__Exercise brief__
Show, from the entries below, every line in which "Machine" appears.

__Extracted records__

+++

-- ==== Sys2Proof/Laws/Map.lean ====
section
/-! SUPPORT. Laws of sparse tables: what a read finds after a write, and that the canonical form is kept. -/
namespace Sys2Proof.Machine.Map

variable {α : Type}

@[simp] theorem find_nil (k : Nat) : find ([] : List (Nat × α)) k = none := rfl

theorem find_cons (j : Nat) (a : α) (m : List (Nat × α)) (k : Nat) : find ((j, a) :: m) k = if j = k then some a else find m k := by
  simp [find]

/-- A read of the key that was put finds the new entry. -/
@[simp] theorem find_put_self (m : List (Nat × α)) (k : Nat) (a : α) : find (put m k a) k = some a := by
  induction m with
  | nil => simp [put, find]
  | cons e m ih =>
    obtain ⟨j, b⟩ := e
    simp only [put]
    split
    · simp [find]
    · split
      · simp [find]
      · rename_i h; simp only [beq_iff_eq] at h; simp [find, h, ih]

/-- A read of any other key finds what it found before. -/
theorem find_put_ne (m : List (Nat × α)) {k h : Nat} (a : α) (hk : h ≠ k) : find (put m k a) h = find m h := by
  induction m with
  | nil => simp [put, find, Ne.symm hk]
  | cons e m ih =>
    obtain ⟨j, b⟩ := e
    simp only [put]
    split
    · rw [find_cons, if_neg (Ne.symm hk)]
    · split
      · rename_i h1 h2
        simp only [beq_iff_eq] at h2
        subst h2
        simp [find_cons, Ne.symm hk]
      · simp [find_cons, ih]

theorem find_put (m : List (Nat × α)) (k h : Nat) (a : α) : find (put m k a) h = if h = k then some a else find m h := by
  by_cases e : h = k
  · subst e; simp
  · rw [find_put_ne m a e, if_neg e]

@[simp] theorem find_del_self (m : List (Nat × α)) (k : Nat) : find (del m k) k = none := by
  induction m with
  | nil => rfl
  | cons e m ih =>
    obtain ⟨j, b⟩ := e
    simp only [del]
    split
    · exact ih
    · rename_i h; simp only [beq_iff_eq] at h; simp [find_cons, h, ih]

theorem find_del_ne (m : List (Nat × α)) {k h : Nat} (hk : h ≠ k) : find (del m k) h = find m h := by
  induction m with
  | nil => rfl
  | cons e m ih =>
    obtain ⟨j, b⟩ := e
    simp only [del]
    split
    · rename_i h'; simp only [beq_iff_eq] at h'; subst h'; simp [find_cons, Ne.symm hk, ih]
    · simp [find_cons, ih]

/-- What a table with a default holds after a write, in every state and for every key. -/
theorem get_set [BEq α] [LawfulBEq α] (d : α) (m : List (Nat × α)) (k h : Nat) (a : α) :
    get d (set d m k a) h = if h = k then a else get d m h := by
  unfold get set
  by_cases e : h = k
  · subst e
    split
    · rename_i hd; simp only [beq_iff_eq] at hd; simp [hd]
    · simp
  · rw [if_neg e]
    split
    · rw [find_del_ne m e]
    · rw [find_put_ne m a e]

@[simp] theorem get_set_self [BEq α] [LawfulBEq α] (d : α) (m : List (Nat × α)) (k : Nat) (a : α) : get d (set d m k a) k = a := by
  simp [get_set]

theorem get_set_ne [BEq α] [LawfulBEq α] (d : α) (m : List (Nat × α)) {k h : Nat} (a : α) (hk : h ≠ k) :
    get d (set d m k a) h = get d m h := by
  simp [get_set, hk]

/-! ### The canonical form -/

theorem wfFrom_cons [BEq α] (d : α) (lo : Option Nat) (k : Nat) (a : α) (m : List (Nat × α)) :
    wfFrom d lo ((k, a) :: m) = true ↔ (∀ l, lo = some l → l < k) ∧ (a == d) = false ∧ wfFrom d (some k) m = true := by
  cases lo <;> simp [wfFrom, and_assoc]

/-- A lower bound that is itself lower does as well. -/
theorem wfFrom_lower [BEq α] (d : α) {lo lo' : Option Nat} (m : List (Nat × α)) (h : wfFrom d lo m = true)
    (hl : ∀ l', lo' = some l' → ∃ l, lo = some l ∧ l' ≤ l) : wfFrom d lo' m = true := by
  cases m with
  | nil => rfl
  | cons e m =>
    obtain ⟨k, a⟩ := e
    rw [wfFrom_cons] at h ⊢
    refine ⟨fun l' e => ?_, h.2.1, h.2.2⟩
    obtain ⟨l, h1, h2⟩ := hl l' e
    exact Nat.lt_of_le_of_lt h2 (h.1 l h1)

theorem wfFrom_put [BEq α] (d : α) (lo : Option Nat) (m : List (Nat × α)) (k : Nat) (a : α) (h : wfFrom d lo m = true)
    (ha : (a == d) = false) (hk : ∀ l, lo = some l → l < k) : wfFrom d lo (put m k a) = true := by
  induction m generalizing lo with
  | nil => simp only [put]; rw [wfFrom_cons]; exact ⟨hk, ha, rfl⟩
  | cons e m ih =>
    obtain ⟨j, b⟩ := e
    rw [wfFrom_cons] at h
    simp only [put]
    split
    · rename_i hkj
      rw [wfFrom_cons]
      refine ⟨hk, ha, ?_⟩
      rw [wfFrom_cons]
      exact ⟨fun l e => by cases e; exact hkj, h.2.1, h.2.2⟩
    · split
      · rename_i hj
        simp only [beq_iff_eq] at hj
        subst hj
        rw [wfFrom_cons]
        exact ⟨hk, ha, h.2.2⟩
      · rename_i h1 h2
        simp only [beq_iff_eq] at h2
        rw [wfFrom_cons]
        exact ⟨h.1, h.2.1, ih (some j) h.2.2 (fun l e => by cases e; omega)⟩

theorem wfFrom_del [BEq α] (d : α) (lo : Option Nat) (m : List (Nat × α)) (k : Nat) (h : wfFrom d lo m = true) :
    wfFrom d lo (del m k) = true := by
  induction m generalizing lo with
  | nil => rfl
  | cons e m ih =>
    obtain ⟨j, b⟩ := e
    rw [wfFrom_cons] at h
    simp only [del]
    split
    · exact wfFrom_lower d _ (ih (some j) h.2.2) (fun l e => ⟨j, rfl, Nat.le_of_lt (h.1 l e)⟩)
    · rw [wfFrom_cons]
      exact ⟨h.1, h.2.1, ih (some j) h.2.2⟩

/-- A write keeps the canonical form. -/
theorem wf_set [BEq α] (d : α) (m : List (Nat × α)) (k : Nat) (a : α) (h : wf d m = true) : wf d (set d m k a) = true := by
  unfold wf set at *
  split
  · exact wfFrom_del d none m k h
  · rename_i ha
    exact wfFrom_put d none m k a h (by simpa using ha) (fun l e => by cases e)

/-- Keys below the bound find nothing. -/
theorem find_of_lt [BEq α] (d : α) (lo : Option Nat) (m : List (Nat × α)) (k : Nat) (h : wfFrom d lo m = true)
    (hk : ∃ l, lo = some l ∧ k ≤ l) : find m k = none := by
  induction m generalizing lo with
  | nil => rfl
  | cons e m ih =>
    obtain ⟨j, b⟩ := e
    rw [wfFrom_cons] at h
    obtain ⟨l, hl, hkl⟩ := hk
    have hj := h.1 l hl
    rw [find_cons, if_neg (by omega)]
    exact ih (some j) h.2.2 ⟨j, rfl, by omega⟩

/-- Two canonical tables that read alike are the same list. -/
theorem wf_ext [BEq α] [LawfulBEq α] (d : α) (m n : List (Nat × α)) (hm : wf d m = true) (hn : wf d n = true)
    (h : ∀ k, get d m k = get d n k) : m = n := by
  unfold wf at hm hn
  generalize (none : Option Nat) = lo at hm hn
  induction m generalizing n lo with
  | nil =>
    cases n with
    | nil => rfl
    | cons e n =>
      obtain ⟨j, b⟩ := e
      rw [wfFrom_cons] at hn
      have := h j
      simp [get, find_cons] at this
      simp [this] at hn
  | cons e m ih =>
    obtain ⟨j, b⟩ := e
    rw [wfFrom_cons] at hm
    cases n with
    | nil =>
      have := h j
      simp [get, find_cons] at this
      simp [this] at hm
    | cons e' n =>
      obtain ⟨j', b'⟩ := e'
      rw [wfFrom_cons] at hn
      have hjj : j = j' := by
        rcases Nat.lt_trichotomy j j' with hlt | heq | hgt
        · have := h j
          simp [get, find_cons, Nat.ne_of_gt hlt, find_of_lt d (some j') n j hn.2.2 ⟨j', rfl, Nat.le_of_lt hlt⟩] at this
          simp [this] at hm
        · exact heq
        · have := h j'
          simp [get, find_cons, Nat.ne_of_gt hgt, find_of_lt d (some j) m j' hm.2.2 ⟨j, rfl, Nat.le_of_lt hgt⟩] at this
          simp [← this] at hn
      subst hjj
      have hb : b = b' := by simpa [get, find_cons] using h j
      subst hb
      congr 1
      refine ih n (fun k => ?_) (some j) hm.2.2 hn.2.2
      by_cases e : j = k
      · subst e
        simp [get, find_of_lt d (some j) m j hm.2.2 ⟨j, rfl, Nat.le_refl _⟩, find_of_lt d (some j) n j hn.2.2 ⟨j, rfl, Nat.le_refl _⟩]
      · simpa [get, find_cons, e] using h k

end Sys2Proof.Machine.Map
end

+++

__Reply__
namespace Sys2Proof.Machine.Map
end Sys2Proof.Machine.Map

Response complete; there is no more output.